Please find all lines in the data that hold the string "Refusal" and copy them.

** Opening MATERIALS PROVIDED block **

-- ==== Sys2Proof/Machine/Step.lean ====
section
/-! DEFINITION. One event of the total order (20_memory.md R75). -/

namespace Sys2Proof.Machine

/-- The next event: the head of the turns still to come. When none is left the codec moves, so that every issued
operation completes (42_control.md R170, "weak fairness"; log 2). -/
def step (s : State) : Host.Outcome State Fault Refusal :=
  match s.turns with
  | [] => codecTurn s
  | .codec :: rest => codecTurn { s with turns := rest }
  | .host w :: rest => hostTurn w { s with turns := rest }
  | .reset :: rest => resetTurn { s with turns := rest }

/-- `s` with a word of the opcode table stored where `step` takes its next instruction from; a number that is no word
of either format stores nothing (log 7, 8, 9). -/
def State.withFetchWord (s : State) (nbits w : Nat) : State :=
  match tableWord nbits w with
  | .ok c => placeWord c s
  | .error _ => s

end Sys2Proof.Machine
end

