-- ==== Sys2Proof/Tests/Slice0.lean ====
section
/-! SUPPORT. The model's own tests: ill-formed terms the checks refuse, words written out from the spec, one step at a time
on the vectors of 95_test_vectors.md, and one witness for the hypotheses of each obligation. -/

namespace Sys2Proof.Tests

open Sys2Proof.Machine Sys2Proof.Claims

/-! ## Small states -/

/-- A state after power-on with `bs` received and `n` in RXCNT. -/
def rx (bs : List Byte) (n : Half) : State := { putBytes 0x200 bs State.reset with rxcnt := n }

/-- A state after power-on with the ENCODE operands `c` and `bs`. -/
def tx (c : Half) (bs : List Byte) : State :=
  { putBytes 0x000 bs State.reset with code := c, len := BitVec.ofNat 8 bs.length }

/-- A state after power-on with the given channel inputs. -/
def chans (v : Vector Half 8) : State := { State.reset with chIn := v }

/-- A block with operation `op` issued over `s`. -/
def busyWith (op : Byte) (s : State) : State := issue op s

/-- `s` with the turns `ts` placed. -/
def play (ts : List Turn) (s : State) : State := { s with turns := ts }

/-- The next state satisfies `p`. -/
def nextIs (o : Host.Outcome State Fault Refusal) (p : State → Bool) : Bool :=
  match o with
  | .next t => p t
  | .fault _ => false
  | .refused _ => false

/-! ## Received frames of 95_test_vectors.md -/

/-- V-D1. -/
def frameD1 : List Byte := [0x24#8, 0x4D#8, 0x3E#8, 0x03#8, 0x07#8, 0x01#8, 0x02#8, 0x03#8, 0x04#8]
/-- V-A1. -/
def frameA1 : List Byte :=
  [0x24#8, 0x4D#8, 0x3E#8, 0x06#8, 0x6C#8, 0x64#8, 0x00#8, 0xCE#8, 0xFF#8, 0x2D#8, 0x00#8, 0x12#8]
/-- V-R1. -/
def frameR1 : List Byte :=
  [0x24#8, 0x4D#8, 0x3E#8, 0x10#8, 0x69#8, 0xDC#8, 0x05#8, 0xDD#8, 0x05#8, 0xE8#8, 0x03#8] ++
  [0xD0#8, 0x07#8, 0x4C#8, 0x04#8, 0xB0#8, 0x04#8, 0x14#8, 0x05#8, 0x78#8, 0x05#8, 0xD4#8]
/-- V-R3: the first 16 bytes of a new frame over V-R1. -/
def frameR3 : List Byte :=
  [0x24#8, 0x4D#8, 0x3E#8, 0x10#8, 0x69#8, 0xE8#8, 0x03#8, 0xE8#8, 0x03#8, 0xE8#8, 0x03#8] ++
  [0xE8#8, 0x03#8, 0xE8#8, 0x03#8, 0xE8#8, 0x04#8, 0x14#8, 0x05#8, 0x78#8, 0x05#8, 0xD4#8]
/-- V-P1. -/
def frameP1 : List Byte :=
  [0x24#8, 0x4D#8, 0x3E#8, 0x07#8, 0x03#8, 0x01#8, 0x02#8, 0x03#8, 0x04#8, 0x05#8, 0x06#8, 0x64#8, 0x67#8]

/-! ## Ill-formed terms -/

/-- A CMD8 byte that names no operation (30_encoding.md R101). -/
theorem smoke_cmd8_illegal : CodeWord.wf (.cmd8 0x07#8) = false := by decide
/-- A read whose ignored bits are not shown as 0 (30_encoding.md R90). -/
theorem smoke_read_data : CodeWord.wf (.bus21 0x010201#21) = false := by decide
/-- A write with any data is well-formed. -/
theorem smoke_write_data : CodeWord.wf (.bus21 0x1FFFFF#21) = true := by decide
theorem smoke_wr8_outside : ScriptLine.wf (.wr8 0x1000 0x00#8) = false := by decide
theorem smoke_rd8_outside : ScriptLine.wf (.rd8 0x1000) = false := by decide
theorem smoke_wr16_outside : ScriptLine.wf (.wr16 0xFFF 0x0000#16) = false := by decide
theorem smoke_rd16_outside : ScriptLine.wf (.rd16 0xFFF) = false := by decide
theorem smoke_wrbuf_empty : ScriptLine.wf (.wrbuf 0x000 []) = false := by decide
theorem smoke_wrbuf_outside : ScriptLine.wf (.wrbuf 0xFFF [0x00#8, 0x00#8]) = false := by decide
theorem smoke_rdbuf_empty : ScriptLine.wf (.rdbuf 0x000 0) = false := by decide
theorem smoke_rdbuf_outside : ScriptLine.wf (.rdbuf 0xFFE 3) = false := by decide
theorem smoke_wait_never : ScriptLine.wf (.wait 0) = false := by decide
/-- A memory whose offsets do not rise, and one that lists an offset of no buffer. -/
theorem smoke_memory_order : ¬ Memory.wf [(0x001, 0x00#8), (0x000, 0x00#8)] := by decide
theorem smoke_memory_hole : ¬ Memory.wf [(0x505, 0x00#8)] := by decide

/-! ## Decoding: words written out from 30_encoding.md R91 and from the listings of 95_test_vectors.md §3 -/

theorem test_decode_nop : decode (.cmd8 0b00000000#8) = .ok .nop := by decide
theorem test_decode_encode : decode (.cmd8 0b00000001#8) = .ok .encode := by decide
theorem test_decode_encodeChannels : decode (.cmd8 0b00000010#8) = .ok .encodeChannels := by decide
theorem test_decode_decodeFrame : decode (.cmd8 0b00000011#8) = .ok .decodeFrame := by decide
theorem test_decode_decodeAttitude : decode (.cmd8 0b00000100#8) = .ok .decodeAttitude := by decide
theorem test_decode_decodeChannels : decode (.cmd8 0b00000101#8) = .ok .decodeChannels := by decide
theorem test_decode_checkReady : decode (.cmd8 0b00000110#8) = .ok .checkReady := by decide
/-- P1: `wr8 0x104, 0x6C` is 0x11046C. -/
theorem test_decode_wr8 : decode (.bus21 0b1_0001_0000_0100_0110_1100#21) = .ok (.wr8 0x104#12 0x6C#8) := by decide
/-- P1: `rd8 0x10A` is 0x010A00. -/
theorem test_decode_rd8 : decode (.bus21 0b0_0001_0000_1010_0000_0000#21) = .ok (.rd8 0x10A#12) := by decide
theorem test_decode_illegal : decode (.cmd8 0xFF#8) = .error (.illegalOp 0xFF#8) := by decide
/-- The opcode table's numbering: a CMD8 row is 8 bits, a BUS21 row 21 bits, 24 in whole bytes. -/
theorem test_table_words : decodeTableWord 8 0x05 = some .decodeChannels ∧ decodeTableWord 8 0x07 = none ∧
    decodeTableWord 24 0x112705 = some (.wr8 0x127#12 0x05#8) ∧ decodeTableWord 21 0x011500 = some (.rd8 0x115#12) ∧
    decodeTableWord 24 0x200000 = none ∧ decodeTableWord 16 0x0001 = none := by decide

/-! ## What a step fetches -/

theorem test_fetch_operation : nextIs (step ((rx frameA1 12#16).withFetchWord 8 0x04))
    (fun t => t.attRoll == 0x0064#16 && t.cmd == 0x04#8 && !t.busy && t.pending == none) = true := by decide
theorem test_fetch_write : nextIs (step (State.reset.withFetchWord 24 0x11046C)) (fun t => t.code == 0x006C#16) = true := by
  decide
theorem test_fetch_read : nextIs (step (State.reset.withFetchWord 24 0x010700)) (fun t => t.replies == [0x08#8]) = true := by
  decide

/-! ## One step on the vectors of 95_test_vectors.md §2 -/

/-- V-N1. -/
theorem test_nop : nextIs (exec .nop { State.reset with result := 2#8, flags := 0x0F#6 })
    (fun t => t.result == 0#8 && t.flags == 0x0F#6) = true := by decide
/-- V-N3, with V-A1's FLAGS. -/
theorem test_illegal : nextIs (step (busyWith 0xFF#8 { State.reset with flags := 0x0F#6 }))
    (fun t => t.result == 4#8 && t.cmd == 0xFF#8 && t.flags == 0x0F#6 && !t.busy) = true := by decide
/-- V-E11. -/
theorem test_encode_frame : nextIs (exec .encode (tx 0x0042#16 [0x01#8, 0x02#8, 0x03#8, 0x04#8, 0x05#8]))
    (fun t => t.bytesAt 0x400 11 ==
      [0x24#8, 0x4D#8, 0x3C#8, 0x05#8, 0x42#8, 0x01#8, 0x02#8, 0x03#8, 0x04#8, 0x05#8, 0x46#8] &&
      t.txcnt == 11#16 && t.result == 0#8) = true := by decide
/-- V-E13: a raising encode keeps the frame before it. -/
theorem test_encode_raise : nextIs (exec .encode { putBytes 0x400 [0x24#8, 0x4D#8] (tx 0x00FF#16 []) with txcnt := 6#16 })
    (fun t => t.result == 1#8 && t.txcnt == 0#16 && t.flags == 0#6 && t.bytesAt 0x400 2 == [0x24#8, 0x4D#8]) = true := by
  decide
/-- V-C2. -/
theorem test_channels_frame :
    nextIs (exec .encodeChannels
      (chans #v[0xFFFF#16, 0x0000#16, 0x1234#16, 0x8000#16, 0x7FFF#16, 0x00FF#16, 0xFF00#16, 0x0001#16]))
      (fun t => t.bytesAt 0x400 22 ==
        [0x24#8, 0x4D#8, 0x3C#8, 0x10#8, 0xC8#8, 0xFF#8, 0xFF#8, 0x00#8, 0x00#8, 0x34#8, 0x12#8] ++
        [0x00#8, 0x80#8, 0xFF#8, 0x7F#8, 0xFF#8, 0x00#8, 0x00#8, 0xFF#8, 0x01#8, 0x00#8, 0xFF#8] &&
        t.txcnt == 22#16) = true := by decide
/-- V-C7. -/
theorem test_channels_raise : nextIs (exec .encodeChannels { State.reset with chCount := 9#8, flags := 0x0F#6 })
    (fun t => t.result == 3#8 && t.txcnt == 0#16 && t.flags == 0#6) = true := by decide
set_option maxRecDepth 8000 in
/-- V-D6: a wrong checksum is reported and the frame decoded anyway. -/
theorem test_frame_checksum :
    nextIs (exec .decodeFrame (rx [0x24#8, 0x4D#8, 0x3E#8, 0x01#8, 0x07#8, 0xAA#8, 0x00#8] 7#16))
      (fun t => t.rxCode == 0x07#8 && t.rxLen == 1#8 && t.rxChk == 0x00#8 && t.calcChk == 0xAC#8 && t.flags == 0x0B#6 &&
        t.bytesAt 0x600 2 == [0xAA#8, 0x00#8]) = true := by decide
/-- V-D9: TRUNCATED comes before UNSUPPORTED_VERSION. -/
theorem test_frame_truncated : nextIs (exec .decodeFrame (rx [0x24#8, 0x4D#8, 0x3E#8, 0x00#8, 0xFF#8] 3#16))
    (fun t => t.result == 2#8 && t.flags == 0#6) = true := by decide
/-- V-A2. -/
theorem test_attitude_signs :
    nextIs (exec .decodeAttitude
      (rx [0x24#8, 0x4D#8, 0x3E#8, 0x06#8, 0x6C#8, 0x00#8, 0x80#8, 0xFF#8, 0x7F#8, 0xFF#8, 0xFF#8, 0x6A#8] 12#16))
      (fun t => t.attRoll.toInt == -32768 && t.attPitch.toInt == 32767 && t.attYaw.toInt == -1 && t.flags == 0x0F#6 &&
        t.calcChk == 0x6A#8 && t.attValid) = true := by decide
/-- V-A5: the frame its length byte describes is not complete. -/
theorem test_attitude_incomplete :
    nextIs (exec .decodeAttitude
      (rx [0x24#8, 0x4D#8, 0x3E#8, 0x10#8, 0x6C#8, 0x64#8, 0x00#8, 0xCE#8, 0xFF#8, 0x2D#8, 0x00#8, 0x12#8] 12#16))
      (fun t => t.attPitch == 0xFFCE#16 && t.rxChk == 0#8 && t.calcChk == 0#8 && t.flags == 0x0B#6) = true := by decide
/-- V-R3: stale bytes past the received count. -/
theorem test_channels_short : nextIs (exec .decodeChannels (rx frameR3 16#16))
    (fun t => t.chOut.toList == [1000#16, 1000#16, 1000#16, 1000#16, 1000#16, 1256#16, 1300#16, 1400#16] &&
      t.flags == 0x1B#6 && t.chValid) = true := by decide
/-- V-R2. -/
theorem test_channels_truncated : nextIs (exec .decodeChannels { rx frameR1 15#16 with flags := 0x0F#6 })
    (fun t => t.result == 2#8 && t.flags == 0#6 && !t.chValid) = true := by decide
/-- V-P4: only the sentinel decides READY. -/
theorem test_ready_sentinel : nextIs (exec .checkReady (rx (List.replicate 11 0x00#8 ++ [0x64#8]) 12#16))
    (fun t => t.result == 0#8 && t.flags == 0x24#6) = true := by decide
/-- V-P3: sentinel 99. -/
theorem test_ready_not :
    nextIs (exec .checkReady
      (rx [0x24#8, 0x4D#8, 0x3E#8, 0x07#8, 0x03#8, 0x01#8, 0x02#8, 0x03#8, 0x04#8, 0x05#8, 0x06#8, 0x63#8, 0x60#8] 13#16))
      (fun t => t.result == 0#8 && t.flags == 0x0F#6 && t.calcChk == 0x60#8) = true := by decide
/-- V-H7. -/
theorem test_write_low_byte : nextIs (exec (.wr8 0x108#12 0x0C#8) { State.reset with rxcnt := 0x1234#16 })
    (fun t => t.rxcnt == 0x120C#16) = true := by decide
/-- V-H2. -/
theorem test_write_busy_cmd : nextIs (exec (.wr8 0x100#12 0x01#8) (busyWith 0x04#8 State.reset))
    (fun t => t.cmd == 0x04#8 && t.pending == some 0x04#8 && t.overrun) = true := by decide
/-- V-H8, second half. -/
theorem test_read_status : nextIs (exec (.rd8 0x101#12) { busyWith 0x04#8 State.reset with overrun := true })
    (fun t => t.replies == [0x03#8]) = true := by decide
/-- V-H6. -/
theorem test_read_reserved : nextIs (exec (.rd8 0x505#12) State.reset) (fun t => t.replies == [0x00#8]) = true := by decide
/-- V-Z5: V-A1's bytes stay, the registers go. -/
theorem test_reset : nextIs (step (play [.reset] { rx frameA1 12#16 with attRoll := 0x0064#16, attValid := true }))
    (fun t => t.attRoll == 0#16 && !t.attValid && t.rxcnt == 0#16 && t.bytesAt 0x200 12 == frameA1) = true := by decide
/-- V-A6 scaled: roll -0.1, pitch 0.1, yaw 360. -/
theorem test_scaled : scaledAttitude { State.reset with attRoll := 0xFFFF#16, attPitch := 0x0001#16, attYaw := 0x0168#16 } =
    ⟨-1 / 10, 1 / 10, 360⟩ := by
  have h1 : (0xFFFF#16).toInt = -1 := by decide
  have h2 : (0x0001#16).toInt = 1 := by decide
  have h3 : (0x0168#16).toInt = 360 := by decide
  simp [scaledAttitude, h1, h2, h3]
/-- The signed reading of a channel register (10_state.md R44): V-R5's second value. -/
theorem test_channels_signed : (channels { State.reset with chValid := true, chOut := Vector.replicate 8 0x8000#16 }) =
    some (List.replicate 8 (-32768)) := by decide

** Closing MATERIALS PROVIDED block **

_TASK OUTPUT_
def step (s : State) : Host.Outcome State Fault Refusal :=
def nextIs (o : Host.Outcome State Fault Refusal) (p : State → Bool) : Bool :=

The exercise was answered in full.